-- ==== Sys2Proof/Machine/Firmware.lean ====
section
/-! DEFINITION. Firmware modules: compaction of the journal (16 R384), update packages (R386 to R390),
the swap of a module, attestation quotes (R394, R395). -/

namespace Sys2Proof.Machine

/-! ### Responses over I3C (R404) -/

/-- A message in transmission units of 64 bytes (R404). -/
def packets (bs : List Byte) : List (List Byte) := (List.range (ceilDiv bs.length 64)).map fun i => (bs.drop (64 * i)).take 64

/-- The path answers while the package has power and has not tripped (R31, R404). -/
def answer (s : State) (bs : List Byte) : State := { s with toll := { s.toll with response := packets bs } }

/-- A Voune message answers: type 0x7F with the vendor ID 0x0005_6E56, then the body (R404; log 41 for the order of its bytes). -/
def answerVoune (s : State) (bs : List Byte) : State := answer s ([0x7F, 0x00, 0x05, 0x6E, 0x56] ++ bs)

/-- JOURNAL_COMPACTION: it begins when more than 60 % of the usable pages are in use (R384). -/
def execJournalCompaction (s : State) : Host.Outcome State Fault Refusal :=
  .next (if powered s && overFull s.toll 0 then retireBlocks { s with toll := compact s.toll } else s)

/-! ### Update packages (R389, R390) -/

def sigBytes : Nat := 5396

/-- The structure of an update package (R389). -/
def packageOk (b : List Byte) : Bool :=
  let n := field b 0x10 4
  decide (64 ≤ b.length) && decide (field b 0 4 = 0x4B505746) && decide (field b 4 2 = 1) && moduleIds.contains (field b 6 2)
    && decide (1 ≤ n ∧ n ≤ 33554432) && zeroField b 0x14 12 && decide (b.length = 64 + n + sigBytes)

/-- The module revision that a package carries. -/
def packageModule (b : List Byte) : FwModule :=
  let n := field b 0x10 4
  { id := field b 6 2, revision := field b 8 4, security := field b 0x0C 4, header := b.take 64, body := slice b 64 n
    signature := slice b (64 + n) sigBytes }

/-- Body digest and signature (R387, R389). -/
def authentic (m : FwModule) : Bool :=
  sha256 m.body == slice m.header 0x20 32 && hssVerifies m.header m.signature

/-- Revision and security version against what the journal holds (R389). -/
def newer (t : Tollhouse) (m : FwModule) : Bool :=
  (revisions t.journal m.id).all (fun r => decide (r.revision < m.revision))
    && (liveRevision t.journal m.id).all fun r => decide (r.security ≤ m.security)

/-- Bytes of live module bodies with the new revision live, and of previous ones (R385). -/
def bodiesWith (t : Tollhouse) (m : FwModule) : Nat × Nat :=
  let size := fun x : Option FwModule => (x.map (·.body.length)).getD 0
  let live := (moduleIds.map fun i => if i = m.id then m.body.length else size (liveRevision t.journal i)).sum
  let prev := (moduleIds.map fun i => size (if i = m.id then liveRevision t.journal i else previousRevision t.journal i)).sum
  (live, prev)

/-- The journal has no room for the change, even after compaction (R385). -/
def noRoom (t : Tollhouse) (m : FwModule) : Bool :=
  let bodies := bodiesWith t m
  let extra := (JournalBody.module m).pages + 1
  decide (64 * mib < bodies.1) || decide (128 * mib < bodies.1 + bodies.2) || overFull (compact t) extra

/-- Steps 2 and 3 of R390 on a package: the status of a refusal, or the state with the change committed. -/
def commitUpdate (s : State) (cmd : Option (Nat × Nat)) (b : List Byte) : State × Nat :=
  let m := packageModule b
  if !packageOk b then (s, stBadParam)
  else if !authentic m then (s, stAuthFail)
  else if !newer s.toll m then (s, stNotPermitted)
  else if noRoom s.toll m then
    (logError s 0x0053 stJournalFull sevWarning srcPackage 0xFF 0xFF [0, usablePages s.toll / 64], stJournalFull)
  else
    let t := if overFull s.toll ((JournalBody.module m).pages + 1) then compact s.toll else s.toll
    let t := commitRecords t 1 [.module m]
    (retireBlocks { s with toll := { t with fw := some { cmd, module := m, replaced := revisionOf s m.id } } }, stOk)

/-- FW_UPDATE: verify a package and commit it; one update runs at a time. -/
def execFwUpdate (q seq : Nat) (package : HostRead) (s : State) : Host.Outcome State Fault Refusal :=
  .next (onCmd s q seq 0x0104 fun s t =>
    if s.toll.fw.isSome then s
    else if t.param 0 % 32 != 0 then refuse s q seq stBadParam
    else
      match package with
      | none => finish s q seq stBadParam [0xFFFFFFFF]
      | some d =>
        match commitUpdate s (some (q, seq)) (padTo (d.take (t.param 2)) (t.param 2)) with
        | (s, st) => if st = stOk then s else refuse s q seq st)

/-- A module's swap point (R386). The units' work between two rows is whole, so a unit is between items or commands. -/
def atSwapPoint (s : State) (id : Nat) : Bool :=
  if id = 0x0003 then s.caisson.run.isNone
  else if id = 0x0005 then
    s.pylon.ports.all fun p =>
      p.st != .equalise && p.st != .align && p.st != .config && p.st != .retrain && p.st != .recal
  else if id = 0x0019 then s.apr.feeds.all fun f => f.packed.isNone
  else true

/-- Put a revision into the module table, by rising module ID (R394). -/
def putModule (l : List FwModule) (m : FwModule) : List FwModule :=
  match l with
  | [] => [m]
  | x :: t => if m.id < x.id then m :: x :: t else if m.id = x.id then m :: t else x :: putModule t m

/-- MODULE_SWAP: at its swap point the module takes the revision that waits, and the update completes (R390). -/
def execModuleSwap (moduleId : Nat) (s : State) : Host.Outcome State Fault Refusal :=
  .next (match powered s, s.toll.fw with
    | true, some r =>
      if r.module.id = moduleId ∧ atSwapPoint s moduleId then
        let s := { s with toll := { s.toll with modules := putModule s.toll.modules r.module, fw := none } }
        let s := logError s 0x0051 0 sevInfo srcPackage 0xFF 0xFF [moduleId, r.replaced, r.module.revision]
        match r.cmd with
        | some (q, seq) => finish s q seq stOk [moduleId, r.module.revision, r.replaced]
        | none => answerVoune s [BitVec.ofNat 8 stOk]
      else s
    | _, _ => s)

/-! ### Identity descriptors (R365, R366, R369) -/

/-- Die type and position of descriptor i: Approach, Pylon 0 to 3, Pier 0 to 3, Footing 0 to 11 (R369). -/
def descriptorDie (i : Nat) : Nat × Nat :=
  if i = 0 then (srcApproach, 0xFF) else if i < 5 then (srcPylon, i - 1) else if i < 9 then (srcPier, i - 5) else (srcFooting, i - 9)

/-- Capabilities by die type (R366). -/
def capsOf (dieType : Nat) : Nat :=
  if dieType = srcApproach then 0x1C9 else if dieType = srcPylon then 0x3F else if dieType = srcPier then 0x3E else 0x18

/-- The 64 bytes of the identity descriptor in the fuses of the die that belongs at place i (R365). -/
def fused (s : State) (i : Nat) : List Byte :=
  let d := descriptorDie i
  let apr := d.1 == srcApproach
  let profile := if apr || d.1 == srcPylon then 1 else 0
  leBytes 4 0x544E494A ++ leBytes 1 1 ++ leBytes 1 d.1 ++ leBytes 1 (if apr then 1 else 2) ++ leBytes 1 (Config.dieRevision i)
    ++ leBytes 2 profile ++ leBytes 2 profile ++ leBytes 4 (capsOf d.1) ++ leBytes 8 (Config.dieUid i) ++ leBytes 1 d.2
    ++ leBytes 1 (if apr then 1 else 0) ++ leBytes 1 (if apr then 1 else 0)
    ++ leBytes 1 (if apr then 16 else if d.1 = srcPylon then 36 else 0) ++ leBytes 4 0
    ++ (if apr then orderCode s.pkg.orderB else List.replicate 16 0) ++ List.replicate 16 0

/-- Descriptor i as the boot's walk read it (R368, R369). -/
def identity (s : State) (i : Nat) : List Byte := (assoc s.pkg.found i).getD (fused s i)

/-- The profile version that the substrate links negotiated: the lowest profile_max of their dies (R367). -/
def profileVersion (s : State) : Nat := (((List.range 5).map fun i => field (identity s i) 10 2).min?).getD 1

/-- The tiles whose two dies are released from reset. -/
def releasedTiles (s : State) : Nat :=
  ((List.range 4).map fun t => flag ((dieAt s (0x10 + t)).released && (dieAt s (0x20 + t)).released) t).sum

/-- DEV_IDENTIFY: post the 21 descriptors (R369). -/
def execDevIdentify (q seq : Nat) (s : State) : Host.Outcome State Fault Refusal :=
  .next (onCmd s q seq 0x0101 fun s t =>
    if t.param64 0 % 64 != 0 then refuse s q seq stBadParam
    else
      finish (postHost s (t.param64 0) ((List.range 21).flatMap (identity s))) q seq stOk [21, profileVersion s, releasedTiles s])

/-! ### Attestation (R394, R395) -/

/-- The digest of a module's body, which a module as delivered does not show (log 32). -/
def bodyDigest (m : FwModule) : List Byte :=
  padTo ((if m.body.isEmpty then Config.factoryDigest m.id else sha256 m.body).take 32) 32

/-- The module table (R394). -/
def moduleTable (ms : List FwModule) : List Byte :=
  ms.flatMap fun m => leBytes 2 m.id ++ leBytes 2 0 ++ leBytes 4 m.revision ++ leBytes 4 m.security ++ leBytes 4 0 ++ bodyDigest m

/-- A quote up to the end of its module table (R394). -/
def quoteBody (s : State) (nonce : List Byte) : List Byte :=
  leBytes 4 0x54455551 ++ leBytes 2 1 ++ leBytes 2 s.toll.modules.length ++ leBytes 8 s.time ++ leBytes 8 s.toll.q
    ++ leBytes 2 (idField s) ++ leBytes 1 s.pkg.lastReset
    ++ leBytes 1 (flag s.pkg.oos 0 + flag s.pkg.retained 1 + flag s.toll.fallback 2) ++ leBytes 4 0 ++ nonce
    ++ orderCode s.pkg.orderB ++ leBytes 8 (Config.dieUid 0) ++ leBytes 8 0 ++ sha256 (moduleTable s.toll.bootModules)
    ++ sha256 (moduleTable s.toll.modules) ++ moduleTable s.toll.modules

/-- ATTEST_QUOTE: build, sign and post a quote; it waits while no index can be reserved. -/
def execAttestQuote (q seq : Nat) (s : State) : Host.Outcome State Fault Refusal :=
  .next (onCmd s q seq 0x0105 fun s t =>
    if t.payload.length != 32 || t.param64 0 % 64 != 0 || decide (t.param 2 < 16384) then refuse s q seq stBadParam
    else if signWaits s then s
    else
      let body := quoteBody s t.payload
      match signDigest s (sha256 body) with
      | (s, none) => finish s q seq stNotPermitted [1]
      | (s, some (i, sig)) =>
        let quote := body ++ sha256 body ++ sig ++ s.toll.certificate
        finish (postHost s (t.param64 0) quote) q seq stOk [quote.length, lo32 i])

end Sys2Proof.Machine
end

- **WHAT TO DO**:
Your answer should consist of every line from the entries that holds "slice".

- **COMPLETED EXERCISE**:
  { id := field b 6 2, revision := field b 8 4, security := field b 0x0C 4, header := b.take 64, body := slice b 64 n
    signature := slice b (64 + n) sigBytes }
  sha256 m.body == slice m.header 0x20 32 && hssVerifies m.header m.signature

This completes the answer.